Operating LISA as a Sagnac interferometer

Abstract

A phase-locking configuration for LISA is proposed that provides a significantly simpler mode of operation. The scheme provides one Sagnac signal readout inherently insensitive to laser frequency noise and optical bench motion for a nonrotating LISA array. This Sagnac output is also insensitive to clock noise, requires no time shifting of data, nor absolute arm length knowledge. As all measurements are made at one spacecraft, neither clock synchronization nor exchange of phase information between spacecraft is required. The phase-locking configuration provides these advantages for only one Sagnac variable yet retains compatibility with the baseline approach for obtaining the other TDI combinations.
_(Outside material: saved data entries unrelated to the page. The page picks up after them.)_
-- ==== Sys2Proof/Machine/QuiltNet.lean ====
section
/-! DEFINITION. The quilt's routing tree, the relay of messages, and the start of a quilt commit (R79 to R93). -/

namespace Sys2Proof.Machine

/-- A span of microseconds in units of device time, 2^-16 ns. -/
def us16 (n : Nat) : Nat := n * 1000 * 65536

/-- The patch of the quilt. -/
def quiltId : Nat := Patch.id 0 ⟨.quilt, 0⟩

/-- The device is a member of a quilt, or its coordinator (R79). -/
def Dev.inQuilt (d : Dev) : Bool := d.conf .quiltEnable == 1

/-! ### Bodies (R86) -/

/-- The body of `HELLO`. -/
def HelloBody.bytes (b : HelloBody) : List Byte :=
  beBytes 2 b.coord ++ beBytes 1 (b.distance % 64) ++ beBytes 1 (b2n b.detached + 2 * b2n b.isCoord) ++ beBytes 4 b.quiltGen ++
  beBytes 2 b.subtree ++ beBytes 1 b.maxDepth ++ beBytes 1 0

/-- The body of `DETACH`. -/
def detachBody (dev gen reason : Nat) : List Byte := beBytes 2 dev ++ beBytes 4 gen ++ beBytes 1 reason ++ beBytes 1 0

/-- A part of a stream. -/
def PartBody.bytes' (b : PartBody) : List Byte :=
  beBytes 1 b.slot ++ beBytes 1 (128 * b2n b.last + b.part % 128) ++ beBytes 2 b.offset ++ b.bytes

/-- A time of a body. -/
def QTime.bytes (t : QTime) : List Byte := beBytes 6 t.sec ++ beBytes 4 t.ns

/-- The body of `PREPARE`. -/
def PrepareBody.bytes (b : PrepareBody) : List Byte :=
  beBytes 4 b.target ++ beBytes 4 b.newGen ++ b.ackDeadline.bytes ++ b.tMax.bytes ++ beBytes 1 b.policy ++ beBytes 1 0

/-- The body of `ACK`. -/
def AckBody.bytes (b : AckBody) : List Byte :=
  beBytes 4 b.newGen ++ beBytes 2 b.count ++ beBytes 2 b.missCount ++ beBytes 16 b.digest.toNat ++
  ((List.range 5).map fun i => beBytes 2 (b.missing.getD i 0)).flatten

/-- The body of `VETO`. -/
def vetoBody (gen dev status : Nat) : List Byte := beBytes 4 gen ++ beBytes 2 dev ++ beBytes 2 status

/-- The body of `COMMIT_AT`. -/
def commitAtBody (gen : Nat) (t : QTime) : List Byte := beBytes 4 gen ++ t.bytes ++ beBytes 2 0

/-- The body of `ABORT`. -/
def abortBody (gen status : Nat) : List Byte := beBytes 4 gen ++ beBytes 2 status ++ beBytes 2 0

/-! ### Relaying (R85) -/

/-- The link key of a message's link. -/
def Dev.headLink (d : Dev) (h : QHead) : Nat := match h.link with
  | .line n => d.lineLink n
  | .burst n => d.conf .leafHome n
  | .stitch => 32

/-- The links on which a message goes on: a broadcast to every child; another towards its destination. -/
def Dev.onward (d : Dev) (h : QHead) : List Nat :=
  let from' := d.headLink h
  if h.bcast then d.childLinks
  else if h.dst = d.num then []
  else match d.quilt.members.get (fun _ => none) h.dst with
    | some k => [k]
    | none =>
      if d.quilt.parent.any (· / 4096 == from') then d.childLinks
      else (d.quilt.parent.map (· / 4096)).toList

/-- Relay a message, its count of hops reduced; one that arrives at 0 is dropped (R85). -/
def Dev.relay (d : Dev) (h : QHead) (t : MsgType) (body : List Byte) : Dev :=
  if h.hopsLeft = 0 then d else
  (d.onward h).foldl (fun d k => d.sendOn k t h.bcast (h.hopsLeft - 1) h.dst h.src h.opId body) d

/-- The message is for this device (R85). -/
def Dev.isFor (d : Dev) (h : QHead) : Bool := d.inQuilt && h.hopsLeft != 0 && (h.bcast || h.dst == d.num)

/-- The message came from the parent: only those come down the tree (R80). -/
def Dev.fromParent (d : Dev) (h : QHead) : Bool := d.quilt.parent.any (· / 4096 == d.headLink h)

/-! ### Routing (R80, R81) -/

/-- The links of this device that carry cells: its line's, or the subcarriers of a hub, or a leaf's home, and the stitch port (R83). -/
def Dev.quiltLinks (d : Dev) : List Nat :=
  let scs := (List.range 32).filter fun n => d.runs (.sc n)
  (match d.role with
    | .p2p => if scs.isEmpty then [] else [0]
    | .hub => scs
    | .leaf => scs.filter (· == d.conf .ownHome)
    | .unset => []) ++ (if d.lane.stitch.state = .up then [32] else [])

/-- The delivery bound in µs of a link to a neighbour, over the worse direction: 10 on the stitch link; 70 on a line, whose downstream is
continuous always; where its upstream is time-shared the bound of the leaf's grants, and no link without one (R80, R299). -/
def Dev.linkBound (d : Dev) (k : Nat) (x : NbrSt) : Option Nat :=
  let shared := fun (gap : Option Nat) => gap.map fun g => max 70 (7 * g + 10)
  if k = 32 then some 10
  else if d.role = .leaf ∧ !d.ohd.leaf.dedicated then shared d.ownGap
  else if d.rxShared k then (match x.leaf with
    | some n => shared (d.leafGap n)
    | none => some 70)
  else some 70

/-- The weight of a link: delivery bound and one-way delay in units of 100 µs, rounded up (R80, R299). -/
def Dev.linkWeight (d : Dev) (k : Nat) (x : NbrSt) : Option Nat :=
  let tt := if k = 32 then d.time.stitch else d.time.line
  (d.linkBound k x).map fun b => ceilDiv (us16 b + (if tt.valid then tt.delay.toNat else 0)) (us16 100)

/-- A neighbour offers a route: it is heard, and admitted. No rule keeps a member from adopting a neighbour that routes through it: such
a loop ends where the distance exceeds 64 (R80, R81, assumption 198). -/
def Dev.offers (d : Dev) (x : NbrSt) : Bool := !x.dup && decide (d.now < x.lastHello + msCycles 10)

/-- The routes offered: neighbour key and distance over it. -/
def Dev.routes (d : Dev) : List (Nat × Nat) :=
  d.quilt.nbrs.filterMap fun e => e.2.bind fun x =>
    if d.offers x then (d.linkWeight (e.1 / 4096) x).map fun w => (e.1, x.dist + w) else none

/-- The order of routes: the least distance, the stitch link before a line link, then the lower link number (R80). -/
def routeBefore (a b : Nat × Nat) : Bool :=
  if a.2 ≠ b.2 then decide (a.2 < b.2)
  else if a.1 / 4096 = 32 ∧ b.1 / 4096 ≠ 32 then true
  else if a.1 / 4096 ≠ 32 ∧ b.1 / 4096 = 32 then false
  else decide (a.1 ≤ b.1)

/-- Adopt the best route within 64; a changed distance is reported, as is one that exceeds 64 where no other is left (R80, R81). -/
def Dev.chooseRoute (d : Dev) : Dev :=
  match (sortBy routeBefore d.routes).head? with
  | none => d.modQuilt fun q => { q with parent := none }
  | some b =>
    if b.2 > 64 then
      if d.quilt.parent.isNone ∧ d.quilt.distance = b.2 then d
      else (d.modQuilt fun q => { q with parent := none, distance := b.2 }).raise .quiltHopsExceeded quiltId b.2
    else
      let was := d.quilt.distance
      let d := d.modQuilt fun q => { q with parent := some b.1, distance := b.2 }
      if was = b.2 then d else d.raise .quiltRouteChanged quiltId b.2

/-- Members in a subtree, with this device, and the greatest distance there (R86). -/
def Dev.subtree (d : Dev) : Nat × Nat :=
  d.children.foldl (fun r e => (r.1 + e.2.subtree, max r.2 e.2.depth)) (1, d.quilt.distance)

/-- The `HELLO` that this device sends (DESIGN CHOICE, assumption 175). -/
def Dev.helloBody (d : Dev) : HelloBody :=
  ⟨d.conf .coordNum, if d.isCoord then 0 else d.quilt.distance, d.quilt.member == .detached, d.isCoord, d.cfg.quiltGen, d.subtree.1,
   d.subtree.2⟩

/-- A device is on the coordinator's list of detached devices no longer (R90, R92). -/
def Dev.unmark (d : Dev) (n : Nat) : Dev :=
  d.modQuilt fun q => { q with
    detachedList := q.detachedList.set (fun _ => none) n none, resync := q.resync.filter (· != n), dups := q.dups.filter (· != n) }

/-- A detached device is reported towards the coordinator, which lists it (R91, R93) (DESIGN CHOICE, assumption 176). -/
def Dev.reportDetached (d : Dev) (dev gen reason : Nat) : Dev :=
  if d.isCoord then d.modQuilt fun q => { q with detachedList := q.detachedList.set (fun _ => none) dev (some gen) }
  else d.sendUp .detach 0 (detachBody dev gen reason)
The orbital motion of the LISA constellation is shown to produce a 14-km path length difference between the counterpropagating beams in the Sagnac interferometer. With this length difference a laser frequency noise spectral density of $1\mathrm{Hz}/\sqrt{\mathrm{Hz}}$ would consume the entire optical path noise budget of the Sagnac variables. A significant improvement of laser frequency stability (currently at $30\mathrm{Hz}/\sqrt{\mathrm{Hz}})$ would be needed for full-sensitivity LISA operation in the Sagnac mode. Alternatively, an additional level of time-delay processing could be applied to remove the laser frequency noise. The new time-delayed combinations of the phase measurements are presented.